-------- INPUT FOR THIS TASK

/-! ## FINALIZE -/

/-- The slot meets R36 exactly when none of the three invariants fails (R106). -/
theorem State.slotOk_iff (s : State) :
    s.SlotOk ↔ ¬ (∃ v, s.fwd.get v = none) ∧ ¬ (∃ v, ∀ c, s.rev.get c ≠ some v) ∧
      ¬ (s.pad = true ∧ s.rev.get padCid ≠ some 0) := by
  rw [← s.finalizeCause_none_iff, ← Fwd.incomplete_iff, ← Rev.notSurjective_iff, ← padNotZero_iff]
  simp [State.finalizeCause, CfgCause.none]

/-- FINALIZE freezes a slot that meets R36. -/
theorem exec_finalize_freezes {s : State} (hp : s.phase = .building) (ok : s.SlotOk) :
    exec .finalize s = .next (completeOk { s with phase := .frozen }) :=
  (inPhase_building hp _).trans (if_pos (s.finalizeCause_none_iff.mpr ok))

/-- FINALIZE faults on a slot that breaks R36, and records what it found (R106). -/
theorem exec_finalize_fails {s : State} (hp : s.phase = .building) (bad : ¬ s.SlotOk) :
    exec .finalize s =
      .next (raiseError .config { s with cfgCause := s.finalizeCause, phase := .fault }) :=
  (inPhase_building hp _).trans (if_neg (mt s.finalizeCause_none_iff.mp bad))

/-- Settles O16: FINALIZE freezes the slot exactly when it meets R36, and each cause bit is its own check. -/
theorem finalizeChecksThreeInvariants : Obligations.FinalizeChecksThreeInvariants := by
  refine ⟨decode_encode .finalize, fun s => ?_⟩
  refine ⟨fun hp => inPhase_building_of_frozen hp _,
    fun hp hf hr hz => exec_finalize_freezes hp (s.slotOk_iff.mpr ⟨hf, hr, hz⟩),
    fun hp hbad => ⟨s.finalizeCause, exec_finalize_fails hp fun ok => ?_, s.fwd.incomplete_iff,
      s.rev.notSurjective_iff, padNotZero_iff s.pad s.rev⟩⟩
  obtain ⟨hf, hr, hz⟩ := s.slotOk_iff.mp ok
  rcases hbad with h | h | h
  · exact hf h
  · exact hr h
  · exact hz h

/-! ## A mapping of distinct Symbols -/

/-- `cid(b) = c` is `b = c + 0x30` (R12). -/
theorem cid_eq_some_iff {b : Byte} {c : Fin 75} : cid b = some c ↔ b.toNat = c.val + 0x30 := by
  constructor
  · intro h
    have hb : isSymbol b = true := (cid_isSome_iff b).mp (by simp [h])
    have hrange : 0x30 ≤ b.toNat ∧ b.toNat ≤ 0x7A := by simpa [isSymbol] using hb
    have hval := cid_val h
    omega
  · intro h
    have hc := c.isLt
    rw [cid, dif_pos (by omega)]
    exact congrArg some (Fin.ext (by simp [h]))

/-- A code-identity has one Symbol (R12). -/
theorem cid_inj {a b : Byte} {c : Fin 75} (ha : cid a = some c) (hb : cid b = some c) : a = b :=
  BitVec.eq_of_toNat_eq ((cid_eq_some_iff.mp ha).trans (cid_eq_some_iff.mp hb).symm)

/-- Settles O17: after the mapping every FWD entry is its Symbol, and no later position takes the REV entry of a
Symbol, so the slot meets R36. -/
theorem distinctMappingFinalizes : Obligations.DistinctMappingFinalizes := by
  intro s hp hempty hlen hfit hsymbol hdistinct hpad
  obtain ⟨f, r, hexec, hfwd, hlast, hkept⟩ := declareMappingFirstWinsLastWins.2 s hp hlen hfit
  have hsym (v : Value) : isSymbol (s.inByte v.toNat) = true := hsymbol v.toNat v.isLt
  have hrev {v : Value} {c : Fin 75} (hv : cid (s.inByte v.toNat) = some c) : r.get c = some v := by
    refine hlast c v hv fun u hu huc => hu.ne' ?_
    exact hdistinct u.toNat v.toNat u.isLt v.isLt (cid_inj huc hv)
  refine ⟨_, _, hexec, exec_finalize_freezes hp ⟨fun v => ?_, fun v => ?_, fun hs => ?_⟩, rfl, rfl⟩
  · exact ⟨s.inByte v.toNat, (hfwd v).trans (if_pos ⟨hempty v, hsym v⟩)⟩
  · obtain ⟨c, hc⟩ := Option.isSome_iff_exists.mp ((cid_isSome_iff _).mpr (hsym v))
    exact ⟨c, hrev hc⟩
  · obtain ⟨hzero, hfirst⟩ := hpad hs
    by_cases hu : ∃ u : Value, cid (s.inByte u.toNat) = some padCid
    · obtain ⟨u, hu⟩ := hu
      obtain rfl : u = 0 := BitVec.eq_of_toNat_eq (hfirst u.toNat u.isLt (cid_inj hu cid_padChar))
      exact hrev hu
    · exact (hkept padCid fun u hc => hu ⟨u, hc⟩).trans hzero

end Sys2Proof.Machine

/-! PROOFS. ENCODE (41_encode.md): the groups of a chunk, the symbols of the text and where they stand in OUT, its
length, and what ENCODE leaves as it is. -/

namespace Sys2Proof.Machine

/-! ## The groups of a chunk -/

/-- Bits of a bit range are bits of the whole word. -/
theorem extractLsb'_of_extractLsb' {w k m i n : Nat} (x : BitVec w) (h : i + n ≤ m) :
    (x.extractLsb' k m).extractLsb' i n = x.extractLsb' (k + i) n := by
  refine BitVec.eq_of_getLsbD_eq fun j hj => ?_
  have hm : i + j < m := by omega
  simp [hj, hm, Nat.add_assoc]

/-- Bits of byte `t` of a chunk are bits of its word (R132). -/
theorem extractLsb'_chunkByte (c : List Byte) (t i n : Nat) (ht : t < 5) (h : i + n ≤ 8) :
    (c.getD t 0).extractLsb' i n = (chunkWord c).extractLsb' (32 - 8 * t + i) n := by
  rw [← chunkWord_byte c t ht, extractLsb'_of_extractLsb' _ h]

/-- The low `m` bits of byte `t` of a chunk and the top `n` bits of the byte after it are one bit range of its
word (R132). -/
theorem extractLsb'_acrossBytes (c : List Byte) (t m n : Nat) (ht : t + 1 < 5) (hm : m ≤ 8) (hn : n ≤ 8) :
    (c.getD t 0).extractLsb' 0 m ++ (c.getD (t + 1) 0).extractLsb' (8 - n) n =
      (chunkWord c).extractLsb' (32 - 8 * t - n) (m + n) := by
  rw [extractLsb'_chunkByte c t 0 m (by omega) (by omega), extractLsb'_chunkByte c (t + 1) (8 - n) n ht (by omega),
    BitVec.extractLsb'_append_extractLsb'_eq_extractLsb' (by omega)]
  congr 1
  omega

/-- Settles O18: four groups lie inside one byte and four go over two, and the bits of both are bits of the word. -/
theorem groupsAreTheBitsOfTheChunk : Obligations.GroupsAreTheBitsOfTheChunk := fun c _ =>
  ⟨(extractLsb'_chunkByte c 0 3 5 (by decide) (by decide)).symm,
    (extractLsb'_acrossBytes c 0 3 2 (by decide) (by decide) (by decide)).symm,
    (extractLsb'_chunkByte c 1 1 5 (by decide) (by decide)).symm,
    (extractLsb'_acrossBytes c 1 1 4 (by decide) (by decide) (by decide)).symm,
    (extractLsb'_acrossBytes c 2 4 1 (by decide) (by decide) (by decide)).symm,
    (extractLsb'_chunkByte c 3 2 5 (by decide) (by decide)).symm,
    (extractLsb'_acrossBytes c 3 2 3 (by decide) (by decide) (by decide)).symm,
    (extractLsb'_chunkByte c 4 0 5 (by decide) (by decide)).symm⟩

/-! ## The blocks of the text -/

/-- A chunk has at most 8 genuine groups (R133). -/
theorem genuine_le {r : Nat} (h : r ≤ 5) : genuine r ≤ 8 := by
  unfold genuine
  omega

/-- What one chunk becomes: its genuine groups through FWD, and `'='` up to 8 (R130, R134). -/
theorem encodeChunk_getElem {f : Fwd} {pad : Bool} {c b : List Byte} (h : encodeChunk f pad c = some b)
    {j : Nat} (hj : j < b.length) :
    (j < genuine c.length → f.get (groupOf (chunkWord c) j) = some b[j]) ∧
      (genuine c.length ≤ j → b[j] = padChar) := by
  simp only [encodeChunk, Option.map_eq_some_iff] at h
  obtain ⟨syms, hsyms, rfl⟩ := h
  obtain ⟨hlen, hget⟩ := mapM_getElem hsyms
  rw [List.length_range] at hlen
  refine ⟨fun hg => ?_, fun hg => ?_⟩
  · rw [List.getElem_append_left (by omega)]
    have hsym := hget j (by simpa using hg) (by omega)
    rwa [List.getElem_range] at hsym
  · rw [List.getElem_append_right (by omega)]
    cases pad with
    | true => simp
    | false =>
      simp only [Bool.false_eq_true, if_false, List.append_nil] at hj
      omega

/-- The text is the concatenation of one block a chunk, in their order (R130). -/
theorem encodeText_blocks {f : Fwd} {pad : Bool} {data t : List Byte} (h : encodeText f pad data = some t) :
    ∃ blocks : List (List Byte), t = blocks.flatten ∧ blocks.length = (data.length + 4) / 5 ∧
      ∀ k (hk : k < blocks.length), encodeChunk f pad ((data.drop (5 * k)).take 5) = some blocks[k] := by
  simp only [encodeText, Option.map_eq_some_iff] at h
  obtain ⟨blocks, hblocks, rfl⟩ := h
  obtain ⟨hlen, hget⟩ := mapM_getElem hblocks
  refine ⟨blocks, rfl, by simpa using hlen, fun k hk => ?_⟩
  rw [← chunksOf_getElem 5 data k (hlen ▸ hk)]
  exact hget k (hlen ▸ hk) hk

/-- Chunk `k` has 5 bytes, the last one what is left (R130). -/
theorem length_chunk (data : List Byte) (k : Nat) :
    ((data.drop (5 * k)).take 5).length = min 5 (data.length - 5 * k) := by
  simp

/-- Every block but the last has 8 symbols (R131). -/
theorem length_fullBlock {f : Fwd} {pad : Bool} {data b : List Byte} {k : Nat}
    (h : encodeChunk f pad ((data.drop (5 * k)).take 5) = some b) (hk : 5 * (k + 1) ≤ data.length) :
    b.length = 8 := by
  have hgenuine : genuine 5 = 8 := rfl
  rw [encodeChunk_length h, length_chunk, show min 5 (data.length - 5 * k) = 5 by omega, hgenuine]
  cases pad <;> rfl

/-- The length of the text under either padding setting (R131). -/
theorem encodeText_length {f : Fwd} {pad : Bool} {data t : List Byte} (h : encodeText f pad data = some t) :
    t.length = 8 * (data.length / 5) +
      if pad then (if 0 < data.length % 5 then 8 else 0) else genuine (data.length % 5) := by
  obtain ⟨blocks, rfl, hcount, hblock⟩ := encodeText_blocks h
  rcases Nat.eq_zero_or_pos data.length with hn | hn
  · obtain rfl : blocks = [] := List.eq_nil_of_length_eq_zero (by omega)
    cases pad <;> simp [hn, genuine]
  · have hlast := encodeChunk_length (hblock ((data.length - 1) / 5) (by omega))
    rw [length_flatten_blocks 8 ((data.length - 1) / 5) blocks (by omega)
      (fun k hk hk' => length_fullBlock (hblock k hk) (by omega)), hlast, length_chunk]
    unfold genuine
    cases pad with
    | false =>
      simp only [Bool.false_eq_true, if_false]
      omega
    | true =>
      simp only [if_true]
      split <;> omega

/-- Settles O20: the two lengths are the cases of `encodeText_length`, the bound is `encodeText_length_le`. -/
theorem encodedLength : Obligations.EncodedLength := by
  intro f data t pad h
  have hlen := encodeText_length h
  refine ⟨?_, ?_, encodeText_length_le h⟩
  · rintro rfl
    exact hlen
  · rintro rfl
    rw [if_pos rfl] at hlen
    exact ⟨hlen, by split at hlen <;> omega, by split at hlen <;> omega⟩

/-! ## The text in OUT -/

/-- Element `j` of block `k` of a text is its element `8k + j`: a symbol of its chunk or a filler (R130, R134). -/
theorem encodeText_getElem {f : Fwd} {pad : Bool} {data t : List Byte} (h : encodeText f pad data = some t)
    {k j : Nat} (hk : k < (data.length + 4) / 5)
    (hj : j < genuine (min 5 (data.length - 5 * k)) ∨ pad = true ∧ j < 8) :
    ∃ hlt : 8 * k + j < t.length,
      (j < genuine (min 5 (data.length - 5 * k)) →
        f.get (groupOf (chunkWord ((data.drop (5 * k)).take 5)) j) = some t[8 * k + j]) ∧
      (genuine (min 5 (data.length - 5 * k)) ≤ j → t[8 * k + j] = padChar) := by
  obtain ⟨blocks, rfl, hcount, hblock⟩ := encodeText_blocks h
  have hkb : k < blocks.length := by omega
  have hjb : j < blocks[k].length := by
    have hg := genuine_le (Nat.min_le_left 5 (data.length - 5 * k))
    rw [encodeChunk_length (hblock k hkb), length_chunk]
    rcases hj with hj | ⟨rfl, hj⟩
    · omega
    · rw [if_pos rfl]
      omega
  obtain ⟨hlt, hget⟩ := List.getElem?_eq_some_iff.mp <| getElem?_flatten_blocks 8 blocks
    (fun i hi hi' => length_fullBlock (hblock i hi) (by omega)) k j hkb hjb
  have hchunk := encodeChunk_getElem (hblock k hkb) hjb
  rw [length_chunk] at hchunk
  exact ⟨hlt, hget ▸ hchunk⟩

/-- Byte `t` of chunk `k` of the operand, zero where it is missing (R132). -/
theorem chunk_operand_getD (s : State) (k : Nat) {t : Nat} (ht : t < 5) :
    ((s.operand.drop (5 * k)).take 5).getD t 0 = s.dataByte (5 * k + t) := by
  rw [List.getD_eq_getElem?_getD, List.getElem?_take_of_lt ht, List.getElem?_drop, State.dataByte]
  split
  · next hlt => rw [operand_getElem? hlt, Option.getD_some]
  · next hge => rw [List.getElem?_eq_none (by simpa using hge), Option.getD_none]

/-- The word of chunk `k` of the operand (R132). -/
theorem chunkWord_operand (s : State) (k : Nat) :
    chunkWord ((s.operand.drop (5 * k)).take 5) = s.dataWord k := by
  simp (disch := decide) only [chunkWord, chunk_operand_getD, State.dataWord, Nat.add_zero]

/-- A result that fits OUT has its own length in OUT_LEN (R5, R34). -/
theorem outLen_storeOut {s : State} {d : List Byte} (hp : s.params.Valid) (hd : d.length ≤ s.params.outMax) :
    (s.storeOut d).outLen.toNat = d.length := by
  obtain ⟨-, -, hout, -, -⟩ := hp
  exact Nat.mod_eq_of_lt (by omega)

/-- ENCODE with an operand longer than IN (R207). -/
theorem exec_encode_tooLong {s : State} (hp : s.phase = .frozen) (hl : s.params.inMax < s.inLen.toNat) :
    exec .encode s = .next (raiseError .length s) :=
  (inPhase_eq hp (by decide) _).trans (withOperand_tooLong hl _)

/-- ENCODE stores the text of its operand (R130). -/
theorem exec_encode_stores {s : State} {d : List Byte} (hp : s.phase = .frozen)
    (hl : s.inLen.toNat ≤ s.params.inMax) (hd : encodeText s.fwd s.pad s.operand = some d)
    (hfit : d.length ≤ s.params.outMax) : exec .encode s = .next (completeOk (s.storeOut d)) := by
  refine ((inPhase_eq hp (by decide) _).trans (withOperand_fits hl _)).trans ?_
  rw [hd]
  exact emitResult_fits hfit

----------------

EXERCISE DESCRIPTION » Considering only the material above, set down every line from the one with "exec .finalize s = .next" to the one with "found (R106). -/", inclusive, exactly as written.

OUTPUT FOR THIS EXERCISE »
    exec .finalize s = .next (completeOk { s with phase := .frozen }) :=
  (inPhase_building hp _).trans (if_pos (s.finalizeCause_none_iff.mpr ok))

/-- FINALIZE faults on a slot that breaks R36, and records what it found (R106). -/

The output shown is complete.